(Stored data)
-- ==== Sys2Proof/Machine/Translate.lean ====
section
/-! DEFINITION. Translation and permission (R151 to R159), the sites of accesses and their requests at the homes (R161), the
fate of scratchpad accesses (R53 to R56), poison (R168) and monitors (R65). -/

namespace Sys2Proof.Machine

/-- What an access does, for its permission (R156). -/
inductive Acc where
  | load | store | atomic | fetch
deriving DecidableEq, Repr

/-! Fields of a page table entry (R155). -/

def pteKind (e : Word) : Nat := bits e 59 57
def pteGrain (e : Word) : Nat := bits e 56 55
def ptePolicy (e : Word) : Nat := bits e 54 53
def ptePa (e : Word) : Nat := bits e 51 12 * 4096
def pteSz64 (e : Word) : Bool := bit e 8
def pteLeaf (e : Word) : Bool := bit e 7
def pteG (e : Word) : Bool := bit e 5
def pteU (e : Word) : Bool := bit e 4
def pteX (e : Word) : Bool := bit e 3
def pteW (e : Word) : Bool := bit e 2
def pteR (e : Word) : Bool := bit e 1
def pteV (e : Word) : Bool := bit e 0

/-- A pointer entry of the tree that names a legal table (R156). -/
def State.ptrOk (s : State) (e : Word) : Bool :=
  bits e 59 52 == 0 && bits e 8 1 == 0 && s.tierPa (ptePa e)

/-- Bits of the page a leaf at a level maps (R154, R157). -/
def leafBits (shift : Nat) (e : Word) : Nat := if shift = 12 ∧ pteSz64 e = true then 16 else shift

/-- A well-formed leaf at a level (R156). -/
def leafOk (shift : Nat) (e : Word) : Bool :=
  pteGrain e != 3 && ptePolicy e != 3 && bits e 63 60 == 0 && !bit e 52 && !bit e 6 &&
  !(pteW e && !pteR e) && (!pteSz64 e || shift == 12) && !(pteGrain e == 0 && pteKind e == 2) &&
  ptePa e % 2 ^ leafBits shift e == 0

/-- The levels below a table: shift and index bits (R154). -/
def walkLevels : List (Nat × Nat) := [(39, 17), (30, 9), (21, 9), (12, 9)]

/-- A walk from a table (R154, R156): the leaf entry and the bits of its page, none where the walk fails. It reads entries in poisoned
units as they stand, and its reads leave the directory and the grain of their lines as they are: the spec says neither (DESIGN CHOICE,
log 168). -/
def State.walkFrom (s : State) (va : Nat) : List (Nat × Nat) → Nat → Option (Word × Nat)
  | [], _ => none
  | (shift, ib) :: rest, table =>
    let e := wordAt s.mem (table + va / 2 ^ shift % 2 ^ ib * 8)
    if pteV e = false then none
    else if pteLeaf e then
      if shift = 39 then none else if leafOk shift e then some (e, leafBits shift e) else none
    else if shift = 12 then none
    else if s.ptrOk e then s.walkFrom va rest (ptePa e) else none

/-- A walk of a context's tree (R154, R156). -/
def State.walk (s : State) (root va : Nat) : Option (Word × Nat) :=
  if s.tierPa root then s.walkFrom va walkLevels root else none

/-- Whether the device itself is the peer that an address names (R175, R252). -/
def State.ownPeer (s : State) (pa : Nat) : Bool := s.dev.zorey == some (pa / 2 ^ 41 % 512)

/-- The kind an address is reached through: 7 where the physical address lies outside the kind's range or has no
backing, under the device's own peer number too (R2, R152, R153, R169, R175, R252). -/
def State.kindAt (s : State) (k pa : Nat) : Nat :=
  match k with
  | 0 => if pa < 2 ^ 39 then 0 else 7
  | 1 => if 2 ^ 39 ≤ pa ∧ pa < 2 ^ 41 ∧ s.dev.tier2 = true then 1 else 7
  | 2 => if 2 ^ 51 ≤ pa ∧ s.dev.cxl = 3 then 2 else 7
  | 3 => if 2 ^ 51 ≤ pa then 3 else 7
  | 4 => if 2 ^ 50 ≤ pa ∧ pa < 2 ^ 51 ∧ pa / 2 ^ 41 % 512 < 288 ∧ (s.ownPeer pa = false ∨ s.tierPa (pa % 2 ^ 41) = true) then 4 else 7
  | 5 => if 0x03F0000000000 ≤ pa ∧ pa < 0x0400000000000 then 5 else 7
  | 6 => 6
  | _ => 7

/-- A translated access: the memory key of its site, the page's attributes, its size in bits and G; for kind 6 the window
offset. -/
structure Site where
  key    : Nat
  kind   : Nat
  grain  : Nat
  policy : Nat
  off    : Nat
  bits   : Nat
  glob   : Bool

/-- Whether a site lies in a home slice of this device: kinds 0 to 2, and kind 4 under the device's own number (R175). -/
def Site.atHome (site : Site) : Bool := site.kind ≤ 2 || (site.kind == 4 && site.key < 2 ^ 41)

/-- The translation an access to a site went through. -/
def Site.via (site : Site) (va : Word) : Via := { va := va, bits := site.bits, glob := site.glob }

/-- Whether the bits of a virtual address above 55 repeat bit 55 (R151). -/
def canonical (va : Word) : Bool := va == (va.setWidth 56).signExtend 64

/-- Whether a peer can be reached (R175, R252). -/
def State.peerUp (s : State) (pa : Nat) : Bool := s.ownPeer pa || (s.dev.zorey != none && s.dev.links != 0)

/-- Whether the owner of host or peer memory turns away an access of n bytes; a range turned away for 128-bit operations alone
matters to those (R174, R175, R302). -/
def State.turnsAway (s : State) (pa n : Nat) (wide : Bool) : Bool :=
  s.turned.any fun r => (!r.wide || wide) && pa < r.lo + r.len && r.lo < pa + n

/-- Whether a peer serves an access (R175): it can be reached, and it does not turn the access away. -/
def State.peerServes (s : State) (site : Site) (n : Nat) : Bool :=
  s.peerUp site.off && !(!site.atHome && s.turnsAway site.key n false)

/-- The site of a virtual address under a leaf (R152, R153): kind 6 at the window of a quire. -/
def State.siteOf (s : State) (q : Nat) (va : Nat) (e : Word) (pb : Nat) : Site :=
  let pa := ptePa e + va % 2 ^ pb
  let k := s.kindAt (pteKind e) pa
  { key := if k = 6 then 2 ^ 52 + q * Config.windowBytes + pa
           else if k = 4 ∧ s.ownPeer pa = true then pa % 2 ^ 41 else pa
    kind := k, grain := pteGrain e, policy := ptePolicy e, off := pa, bits := pb, glob := pteG e }

/-- Permission of an access under a leaf (R156); supervisor mode may access every page. -/
def permitted (acc : Acc) (m : Mode) (e : Word) (kind : Nat) : Bool :=
  (match acc with
   | .load => pteR e
   | .store => pteW e
   | .atomic => pteR e && pteW e
   | .fetch => pteX e && kind ≤ 2) &&
  (pteU e || m == .supervisor) && kind != 7

/-- The cached translation of an address at a core (R158). -/
def findTlb (ts : List Tlb) (core ctx va : Nat) : Option Tlb :=
  ts.find? fun t => t.core == core && t.ctx == ctx && t.page == va / 2 ^ t.bits

/-- A successful walk is cached at the core, in the place of what the core cached of the address (R158). Units that are no core
(number 3072 and above) cache nothing. -/
def State.cacheLeaf (s : State) (core ctx va : Nat) (e : Word) (pb : Nat) : State :=
  if core < 3072 then
    { s with tlbs := { core := core, ctx := ctx, page := va / 2 ^ pb, bits := pb, pte := e } ::
      s.tlbs.filter fun t => !(t.core == core && t.ctx == ctx && t.page == va / 2 ^ t.bits) }
  else s

/-- The leaf for an address: the core's cached translation where it allows the access, or a walk, which caches a success. A
cached translation that refuses an access is walked again before the access faults, so that no fault outlives the entry that
caused it (R158; DEDUCED, log 108). -/
def State.leafFor (s : State) (core ctx va : Nat) (ok : Word → Nat → Bool) : Option (Word × Nat × State) :=
  let walked := match s.walk (s.ctx ctx).root va with
    | none => none
    | some (e, pb) => some (e, pb, s.cacheLeaf core ctx va e pb)
  match findTlb s.tlbs core ctx va with
  | some t => if ok t.pte t.bits then some (t.pte, t.bits, s) else walked
  | none => walked

/-- Translation of one address (R151, R156): the cause of its fault, or its site. -/
def State.translateFor (s : State) (core q ctx : Nat) (m : Mode) (acc : Acc) (va : Word) : Except Nat (Site × State) :=
  if canonical va = false then .error 0x05
  else
    let v := va.toNat % 2 ^ 56
    let ok := fun e pb => permitted acc m e (s.siteOf q v e pb).kind
    match s.leafFor core ctx v ok with
    | none => .error 0x04
    | some (e, pb, s') => if ok e pb then .ok (s.siteOf q v e pb, s') else .error 0x05

/-- Translation for the issuing thread. -/
def State.translate (s : State) (acc : Acc) (va : Word) : Except Stop (Site × State) :=
  match s.translateFor s.myCore s.myQuire s.th.ctx s.th.mode acc va with
  | .ok r => .ok r
  | .error c => trapV c va

/-! Scratchpad banks (R53 to R56). -/

/-- Core, bank and FIFO of a window offset of a quire (R55, R56). -/
def winCore (q off : Nat) : Nat := 192 * q + off / Config.coreBytes
def winBank (off : Nat) : Nat := off / Config.bankBytes % 4
def winFifo (off : Nat) : Nat := winBank off * 16 + off % Config.bankBytes / 4096

/-- The role of a bank (R53); bank 3 always holds message queues. -/
def Core.role (c : Core) (b : Nat) : Nat :=
  match b with
  | 0 => c.role0.toNat
  | 1 => c.role1.toNat
  | 2 => c.role2.toNat
  | _ => 3

/-- Whether a span of a quire's window holds a byte of a live context's message pool (R43). -/
def State.inPool (s : State) (q off n : Nat) : Bool :=
  s.ctxs.any fun e => e.2.live && e.2.pools.any fun p =>
    p.quire == q && p.slots != 0 && off < p.base + 32 * p.slots && p.base < off + n

/-- What a kind-6 access finds (R55). -/
inductive Bank where
  | scratch | fifo | refused | busy
deriving DecidableEq, Repr

/-- The fate of a kind-6 access of n bytes by the role of its bank (R54, R55). -/
def State.bankAt (s : State) (q off n : Nat) : Bank :=
  if Config.windowBytes ≤ off then .refused
  else
    let c := s.core (winCore q off)
    if c.busy.getLsbD (winBank off) then .busy
    else if s.inPool q off n then .refused
    else match c.role (winBank off) with
      | 1 => .scratch
      | 2 => .fifo
      | _ => .refused

/-! Units that are no thread: engines, dispatcher, crossing unit, controllers. They act at the sites, with user rights of their
context unless the rule says otherwise (R156). -/

/-- Translation for a unit (number 3072 and above) on behalf of a context. -/
def State.unitSite (s : State) (ctx : Nat) (m : Mode) (acc : Acc) (q : Nat) (va : Word) : Except Nat Site :=
  match s.translateFor 3072 q ctx m acc va with
  | .ok (site, _) => .ok site
  | .error c => .error c

/-- A request that carries the grain of its page reaches the line's home (R161). -/
def State.request (s : State) (site : Site) : State :=
  if site.atHome then s.adoptGrain (site.key / 512) site.grain else s

/-! Poison (R168). -/

/-- Whether any byte of a span lies in a poisoned unit. -/
def State.poisoned (s : State) (key n : Nat) : Bool := s.poison.any fun p => key < p.1 + p.2 && p.1 < key + n

/-- A store clears the mark of a unit only when it writes every byte of it. -/
def clearPoison (ps : List (Nat × Nat)) (cells : List Host.Cell) : List (Nat × Nat) :=
  ps.filter fun p => !(p.2 ≤ cells.length && (upto p.2).all fun i => cells.any fun c => c.1 == p.1 + i)

/-! Monitors (R65). -/

/-- The monitor unit of a site key: the coherence unit under the line's grain, the whole line while no copy of it fixes one,
and of a bank the 8-byte word. -/
def State.monUnit (s : State) (key : Nat) : Nat := if 2 ^ 52 ≤ key then key / 8 * 8 else 32 * s.unitOf key 2

/-- Whether a write of cells satisfies a wait that a dispatcher watches: the word reaches its minimum (R30). -/
def Watch.satisfied (w : Watch) (mem cells : List Host.Cell) : Bool :=
  w.hit || ((cells.any fun c => decide (w.key ≤ c.1 ∧ c.1 < w.key + 8)) && decide (w.min ≤ wordAt (setCells mem cells) w.key))

/-- A write of cells hits every armed monitor whose unit it writes a byte of, and every watched wait that it satisfies (R30). -/
def State.touch (s : State) (cells : List Host.Cell) : State :=
  if s.monitors = [] ∧ s.watches = [] then s
  else
    let hit := fun m : Monitor => m.hit || cells.any fun c => s.monUnit c.1 == s.monUnit m.key
    { s with monitors := s.monitors.map fun e => (e.1, { e.2 with hit := hit e.2 })
             watches := s.watches.map fun w => { w with hit := w.satisfied s.mem cells } }

/-- A write at its site: monitors are hit, the bytes change, marks of units written whole are cleared (R65, R168). -/
def State.writeCells (s : State) (cells : List Host.Cell) : State :=
  let s := s.touch cells
  { s with mem := setCells s.mem cells, poison := clearPoison s.poison cells }

end Sys2Proof.Machine
end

→ **REQUIREMENT**: Look above for the line holding "def State.cacheLeaf (s" and the line holding "to R56). -/". Retype both, and every line between them, word for word and nothing else.

→ **WRITTEN ANSWER**:
def State.cacheLeaf (s : State) (core ctx va : Nat) (e : Word) (pb : Nat) : State :=
  if core < 3072 then
    { s with tlbs := { core := core, ctx := ctx, page := va / 2 ^ pb, bits := pb, pte := e } ::
      s.tlbs.filter fun t => !(t.core == core && t.ctx == ctx && t.page == va / 2 ^ t.bits) }
  else s

/-- The leaf for an address: the core's cached translation where it allows the access, or a walk, which caches a success. A
cached translation that refuses an access is walked again before the access faults, so that no fault outlives the entry that
caused it (R158; DEDUCED, log 108). -/
def State.leafFor (s : State) (core ctx va : Nat) (ok : Word → Nat → Bool) : Option (Word × Nat × State) :=
  let walked := match s.walk (s.ctx ctx).root va with
    | none => none
    | some (e, pb) => some (e, pb, s.cacheLeaf core ctx va e pb)
  match findTlb s.tlbs core ctx va with
  | some t => if ok t.pte t.bits then some (t.pte, t.bits, s) else walked
  | none => walked

/-- Translation of one address (R151, R156): the cause of its fault, or its site. -/
def State.translateFor (s : State) (core q ctx : Nat) (m : Mode) (acc : Acc) (va : Word) : Except Nat (Site × State) :=
  if canonical va = false then .error 0x05
  else
    let v := va.toNat % 2 ^ 56
    let ok := fun e pb => permitted acc m e (s.siteOf q v e pb).kind
    match s.leafFor core ctx v ok with
    | none => .error 0x04
    | some (e, pb, s') => if ok e pb then .ok (s.siteOf q v e pb, s') else .error 0x05

/-- Translation for the issuing thread. -/
def State.translate (s : State) (acc : Acc) (va : Word) : Except Stop (Site × State) :=
  match s.translateFor s.myCore s.myQuire s.th.ctx s.th.mode acc va with
  | .ok r => .ok r
  | .error c => trapV c va

/-! Scratchpad banks (R53 to R56). -/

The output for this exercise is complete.